- Opening Delimiter -
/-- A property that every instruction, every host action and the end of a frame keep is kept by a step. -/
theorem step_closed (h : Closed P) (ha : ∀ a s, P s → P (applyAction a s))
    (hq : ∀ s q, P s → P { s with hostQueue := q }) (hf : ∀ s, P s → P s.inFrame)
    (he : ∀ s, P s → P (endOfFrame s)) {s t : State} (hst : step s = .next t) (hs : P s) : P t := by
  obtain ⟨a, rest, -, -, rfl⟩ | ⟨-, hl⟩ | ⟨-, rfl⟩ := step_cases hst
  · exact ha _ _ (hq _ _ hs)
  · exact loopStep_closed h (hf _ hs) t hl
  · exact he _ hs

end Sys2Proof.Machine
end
- Closing Delimiter -
- Opening Delimiter -
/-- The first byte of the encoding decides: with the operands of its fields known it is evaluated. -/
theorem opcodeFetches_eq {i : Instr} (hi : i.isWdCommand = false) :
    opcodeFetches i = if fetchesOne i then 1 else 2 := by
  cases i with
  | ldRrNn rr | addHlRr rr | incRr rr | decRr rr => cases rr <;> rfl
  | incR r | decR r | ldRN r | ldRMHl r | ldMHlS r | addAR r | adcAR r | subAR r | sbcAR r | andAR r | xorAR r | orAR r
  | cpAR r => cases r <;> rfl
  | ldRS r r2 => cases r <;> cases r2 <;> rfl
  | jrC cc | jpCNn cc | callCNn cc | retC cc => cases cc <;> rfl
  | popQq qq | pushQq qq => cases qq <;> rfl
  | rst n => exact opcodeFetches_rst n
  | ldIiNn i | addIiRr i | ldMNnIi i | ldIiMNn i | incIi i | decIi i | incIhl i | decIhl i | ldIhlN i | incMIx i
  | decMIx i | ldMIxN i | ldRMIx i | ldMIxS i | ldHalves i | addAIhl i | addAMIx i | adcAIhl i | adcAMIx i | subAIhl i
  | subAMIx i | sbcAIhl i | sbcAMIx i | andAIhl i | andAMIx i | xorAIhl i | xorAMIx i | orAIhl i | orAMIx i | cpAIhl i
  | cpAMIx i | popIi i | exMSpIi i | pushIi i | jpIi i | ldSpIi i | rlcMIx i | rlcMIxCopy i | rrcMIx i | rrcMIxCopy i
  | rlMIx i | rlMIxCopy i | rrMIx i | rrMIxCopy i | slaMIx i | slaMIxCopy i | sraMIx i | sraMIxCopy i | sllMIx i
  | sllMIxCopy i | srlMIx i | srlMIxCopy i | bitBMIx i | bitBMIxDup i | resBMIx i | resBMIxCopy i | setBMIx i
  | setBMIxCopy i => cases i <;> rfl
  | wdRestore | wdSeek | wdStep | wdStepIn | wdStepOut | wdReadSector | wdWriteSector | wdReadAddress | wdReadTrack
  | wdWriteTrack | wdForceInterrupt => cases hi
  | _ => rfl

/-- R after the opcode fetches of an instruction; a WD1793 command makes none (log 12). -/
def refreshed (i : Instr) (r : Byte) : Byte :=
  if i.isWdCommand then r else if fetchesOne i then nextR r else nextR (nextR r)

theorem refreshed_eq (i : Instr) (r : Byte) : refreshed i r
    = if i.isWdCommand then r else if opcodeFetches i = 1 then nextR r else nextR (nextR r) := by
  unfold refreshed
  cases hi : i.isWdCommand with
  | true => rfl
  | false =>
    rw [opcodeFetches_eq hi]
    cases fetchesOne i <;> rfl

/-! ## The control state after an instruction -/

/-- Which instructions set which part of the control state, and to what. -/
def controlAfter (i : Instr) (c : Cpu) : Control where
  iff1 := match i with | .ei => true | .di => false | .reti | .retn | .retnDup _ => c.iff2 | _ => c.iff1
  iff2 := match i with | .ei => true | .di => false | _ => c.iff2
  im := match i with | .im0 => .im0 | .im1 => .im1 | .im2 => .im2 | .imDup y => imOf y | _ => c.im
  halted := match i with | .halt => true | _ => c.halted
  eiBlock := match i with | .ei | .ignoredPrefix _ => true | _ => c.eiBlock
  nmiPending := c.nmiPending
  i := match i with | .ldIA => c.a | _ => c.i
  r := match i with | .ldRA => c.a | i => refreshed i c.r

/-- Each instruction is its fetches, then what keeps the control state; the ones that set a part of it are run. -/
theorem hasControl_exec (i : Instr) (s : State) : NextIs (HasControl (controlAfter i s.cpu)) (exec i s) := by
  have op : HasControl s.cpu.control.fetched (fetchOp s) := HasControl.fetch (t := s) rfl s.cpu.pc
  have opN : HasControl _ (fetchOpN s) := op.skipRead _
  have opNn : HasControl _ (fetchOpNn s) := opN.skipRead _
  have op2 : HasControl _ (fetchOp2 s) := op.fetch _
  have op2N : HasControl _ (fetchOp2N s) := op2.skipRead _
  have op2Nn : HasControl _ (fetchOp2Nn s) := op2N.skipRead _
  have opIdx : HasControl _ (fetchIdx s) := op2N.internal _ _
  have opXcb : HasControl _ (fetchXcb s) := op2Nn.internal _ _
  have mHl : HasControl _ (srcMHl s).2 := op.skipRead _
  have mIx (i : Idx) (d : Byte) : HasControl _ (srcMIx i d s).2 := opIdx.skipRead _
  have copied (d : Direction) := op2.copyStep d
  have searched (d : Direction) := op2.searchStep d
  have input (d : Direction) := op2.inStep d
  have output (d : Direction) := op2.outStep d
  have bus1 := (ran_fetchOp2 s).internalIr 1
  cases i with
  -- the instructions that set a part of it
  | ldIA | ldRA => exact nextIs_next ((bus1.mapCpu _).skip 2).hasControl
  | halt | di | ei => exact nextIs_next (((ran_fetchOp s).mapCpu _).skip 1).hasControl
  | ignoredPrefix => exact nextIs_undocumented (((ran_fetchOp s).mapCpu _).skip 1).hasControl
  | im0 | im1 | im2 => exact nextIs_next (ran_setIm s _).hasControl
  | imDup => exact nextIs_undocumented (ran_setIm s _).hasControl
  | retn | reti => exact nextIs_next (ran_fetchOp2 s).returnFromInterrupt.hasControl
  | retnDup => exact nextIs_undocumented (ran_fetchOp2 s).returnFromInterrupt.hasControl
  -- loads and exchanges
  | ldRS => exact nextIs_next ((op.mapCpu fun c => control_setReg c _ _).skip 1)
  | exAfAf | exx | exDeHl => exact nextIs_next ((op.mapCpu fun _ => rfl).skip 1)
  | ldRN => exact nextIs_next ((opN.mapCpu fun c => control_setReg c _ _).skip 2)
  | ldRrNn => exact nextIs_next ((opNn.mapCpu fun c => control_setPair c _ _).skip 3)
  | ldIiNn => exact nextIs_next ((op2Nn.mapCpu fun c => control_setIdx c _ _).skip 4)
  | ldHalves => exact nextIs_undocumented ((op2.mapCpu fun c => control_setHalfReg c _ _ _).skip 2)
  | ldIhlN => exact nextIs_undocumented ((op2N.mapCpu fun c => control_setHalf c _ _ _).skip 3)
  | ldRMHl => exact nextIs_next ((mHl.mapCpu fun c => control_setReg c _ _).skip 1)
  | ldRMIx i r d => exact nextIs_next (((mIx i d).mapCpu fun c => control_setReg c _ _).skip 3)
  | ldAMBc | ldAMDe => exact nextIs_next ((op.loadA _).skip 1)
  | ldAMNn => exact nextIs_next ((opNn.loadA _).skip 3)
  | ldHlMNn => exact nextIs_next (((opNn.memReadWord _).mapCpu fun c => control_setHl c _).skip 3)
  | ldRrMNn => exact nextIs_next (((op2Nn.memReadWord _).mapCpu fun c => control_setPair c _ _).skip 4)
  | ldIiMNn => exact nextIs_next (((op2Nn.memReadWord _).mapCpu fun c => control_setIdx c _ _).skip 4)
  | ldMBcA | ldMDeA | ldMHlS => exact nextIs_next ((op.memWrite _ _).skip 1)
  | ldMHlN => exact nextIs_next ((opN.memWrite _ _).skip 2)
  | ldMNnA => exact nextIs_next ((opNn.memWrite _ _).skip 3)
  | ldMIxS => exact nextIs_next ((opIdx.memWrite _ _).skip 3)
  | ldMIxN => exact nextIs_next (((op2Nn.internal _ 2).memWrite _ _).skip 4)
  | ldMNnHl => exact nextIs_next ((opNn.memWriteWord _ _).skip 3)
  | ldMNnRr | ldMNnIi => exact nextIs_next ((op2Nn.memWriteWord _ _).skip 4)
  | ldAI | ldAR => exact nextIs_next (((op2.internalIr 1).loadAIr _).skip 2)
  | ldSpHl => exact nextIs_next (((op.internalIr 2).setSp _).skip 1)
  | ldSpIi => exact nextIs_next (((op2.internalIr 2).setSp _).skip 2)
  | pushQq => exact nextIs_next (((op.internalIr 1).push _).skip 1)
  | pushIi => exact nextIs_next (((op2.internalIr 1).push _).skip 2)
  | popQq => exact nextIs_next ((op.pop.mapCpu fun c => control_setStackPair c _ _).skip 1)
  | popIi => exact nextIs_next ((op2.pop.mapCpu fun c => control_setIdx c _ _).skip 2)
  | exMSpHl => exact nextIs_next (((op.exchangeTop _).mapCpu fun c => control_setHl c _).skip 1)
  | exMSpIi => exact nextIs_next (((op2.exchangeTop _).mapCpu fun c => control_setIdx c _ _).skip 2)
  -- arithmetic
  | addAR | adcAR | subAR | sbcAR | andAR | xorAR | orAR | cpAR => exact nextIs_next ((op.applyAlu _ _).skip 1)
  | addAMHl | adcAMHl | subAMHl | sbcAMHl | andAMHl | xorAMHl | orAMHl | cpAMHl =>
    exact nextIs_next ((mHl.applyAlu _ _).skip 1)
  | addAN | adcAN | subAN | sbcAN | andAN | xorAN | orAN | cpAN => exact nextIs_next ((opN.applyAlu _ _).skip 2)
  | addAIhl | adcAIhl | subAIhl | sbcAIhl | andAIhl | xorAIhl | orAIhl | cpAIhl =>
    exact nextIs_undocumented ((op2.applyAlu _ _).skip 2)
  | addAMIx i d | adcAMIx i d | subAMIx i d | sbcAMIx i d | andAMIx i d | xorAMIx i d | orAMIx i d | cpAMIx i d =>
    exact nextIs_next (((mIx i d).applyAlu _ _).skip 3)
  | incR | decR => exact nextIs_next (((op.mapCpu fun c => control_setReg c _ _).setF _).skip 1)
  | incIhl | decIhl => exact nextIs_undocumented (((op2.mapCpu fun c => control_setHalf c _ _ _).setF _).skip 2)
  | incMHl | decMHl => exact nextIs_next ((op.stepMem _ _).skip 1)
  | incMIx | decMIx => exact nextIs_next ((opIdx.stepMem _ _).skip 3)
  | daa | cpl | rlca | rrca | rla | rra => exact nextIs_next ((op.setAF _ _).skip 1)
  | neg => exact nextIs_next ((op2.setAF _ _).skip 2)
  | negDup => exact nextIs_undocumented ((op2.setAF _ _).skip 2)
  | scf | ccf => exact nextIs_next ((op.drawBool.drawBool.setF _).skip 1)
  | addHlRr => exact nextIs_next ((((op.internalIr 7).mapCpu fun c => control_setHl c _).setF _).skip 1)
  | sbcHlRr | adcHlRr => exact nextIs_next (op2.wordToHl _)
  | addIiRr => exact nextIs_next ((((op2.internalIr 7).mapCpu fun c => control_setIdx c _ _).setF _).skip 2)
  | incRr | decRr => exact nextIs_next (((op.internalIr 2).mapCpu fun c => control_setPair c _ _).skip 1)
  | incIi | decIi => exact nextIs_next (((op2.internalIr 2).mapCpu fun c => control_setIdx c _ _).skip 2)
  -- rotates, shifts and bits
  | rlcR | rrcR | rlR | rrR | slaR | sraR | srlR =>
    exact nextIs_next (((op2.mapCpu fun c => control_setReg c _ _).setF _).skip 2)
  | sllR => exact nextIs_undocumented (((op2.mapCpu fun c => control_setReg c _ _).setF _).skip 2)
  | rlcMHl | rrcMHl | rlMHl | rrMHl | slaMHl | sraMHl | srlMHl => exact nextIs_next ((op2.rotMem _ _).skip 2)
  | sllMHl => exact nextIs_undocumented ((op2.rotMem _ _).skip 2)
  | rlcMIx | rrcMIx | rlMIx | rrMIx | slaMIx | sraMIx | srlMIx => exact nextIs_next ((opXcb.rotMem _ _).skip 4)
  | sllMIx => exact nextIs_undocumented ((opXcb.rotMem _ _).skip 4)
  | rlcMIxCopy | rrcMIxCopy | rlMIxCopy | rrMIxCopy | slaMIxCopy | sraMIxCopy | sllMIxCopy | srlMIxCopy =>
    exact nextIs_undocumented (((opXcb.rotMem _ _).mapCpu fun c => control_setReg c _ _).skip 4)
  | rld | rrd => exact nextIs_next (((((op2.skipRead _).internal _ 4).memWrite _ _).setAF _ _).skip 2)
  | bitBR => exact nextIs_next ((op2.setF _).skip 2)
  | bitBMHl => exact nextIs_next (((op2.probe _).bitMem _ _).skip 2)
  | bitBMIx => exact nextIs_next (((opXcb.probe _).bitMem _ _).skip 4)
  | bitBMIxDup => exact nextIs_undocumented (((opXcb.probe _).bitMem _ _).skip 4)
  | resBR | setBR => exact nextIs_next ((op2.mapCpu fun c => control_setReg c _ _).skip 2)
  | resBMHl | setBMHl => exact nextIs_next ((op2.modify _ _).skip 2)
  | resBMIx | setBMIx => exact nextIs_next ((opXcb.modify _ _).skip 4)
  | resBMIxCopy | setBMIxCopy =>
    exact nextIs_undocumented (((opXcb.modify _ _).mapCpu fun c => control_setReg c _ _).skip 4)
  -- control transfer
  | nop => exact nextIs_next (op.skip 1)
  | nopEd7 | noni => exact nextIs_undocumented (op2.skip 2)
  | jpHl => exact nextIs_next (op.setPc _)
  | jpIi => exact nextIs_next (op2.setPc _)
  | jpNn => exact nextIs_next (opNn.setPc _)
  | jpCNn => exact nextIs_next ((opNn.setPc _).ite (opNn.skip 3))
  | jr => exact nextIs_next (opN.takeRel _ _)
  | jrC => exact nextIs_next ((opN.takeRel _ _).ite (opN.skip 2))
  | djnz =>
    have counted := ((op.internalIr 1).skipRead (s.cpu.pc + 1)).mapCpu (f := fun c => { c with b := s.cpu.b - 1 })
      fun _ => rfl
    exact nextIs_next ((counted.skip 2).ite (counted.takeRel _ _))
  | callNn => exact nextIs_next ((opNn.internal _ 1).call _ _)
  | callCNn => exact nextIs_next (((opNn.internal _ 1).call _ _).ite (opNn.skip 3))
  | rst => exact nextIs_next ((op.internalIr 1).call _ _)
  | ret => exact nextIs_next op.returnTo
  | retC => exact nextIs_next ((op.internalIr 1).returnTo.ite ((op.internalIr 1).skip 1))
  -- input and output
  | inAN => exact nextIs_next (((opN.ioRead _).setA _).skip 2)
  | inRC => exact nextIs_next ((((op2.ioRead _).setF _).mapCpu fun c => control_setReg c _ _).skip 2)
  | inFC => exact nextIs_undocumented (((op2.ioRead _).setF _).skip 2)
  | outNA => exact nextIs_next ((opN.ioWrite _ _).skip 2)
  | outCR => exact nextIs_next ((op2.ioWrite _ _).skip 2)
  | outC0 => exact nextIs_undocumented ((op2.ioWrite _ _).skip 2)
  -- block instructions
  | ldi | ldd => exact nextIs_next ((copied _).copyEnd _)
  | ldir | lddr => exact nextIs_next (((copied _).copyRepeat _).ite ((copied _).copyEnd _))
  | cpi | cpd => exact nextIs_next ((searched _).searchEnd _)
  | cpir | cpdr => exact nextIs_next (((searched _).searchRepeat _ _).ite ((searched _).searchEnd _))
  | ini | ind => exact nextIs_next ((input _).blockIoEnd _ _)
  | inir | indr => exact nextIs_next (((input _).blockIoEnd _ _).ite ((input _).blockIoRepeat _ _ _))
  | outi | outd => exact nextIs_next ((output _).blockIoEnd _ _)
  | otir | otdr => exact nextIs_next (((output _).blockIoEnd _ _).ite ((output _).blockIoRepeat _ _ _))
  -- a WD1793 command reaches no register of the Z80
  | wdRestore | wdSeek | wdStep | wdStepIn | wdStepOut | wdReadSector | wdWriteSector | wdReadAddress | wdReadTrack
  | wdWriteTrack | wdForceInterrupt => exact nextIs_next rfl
- Closing Delimiter -
▶ Activity:
What is the number of lines above that contain the string "resBMIxCopy"? Answer with that number only.

▶ Final answer:
2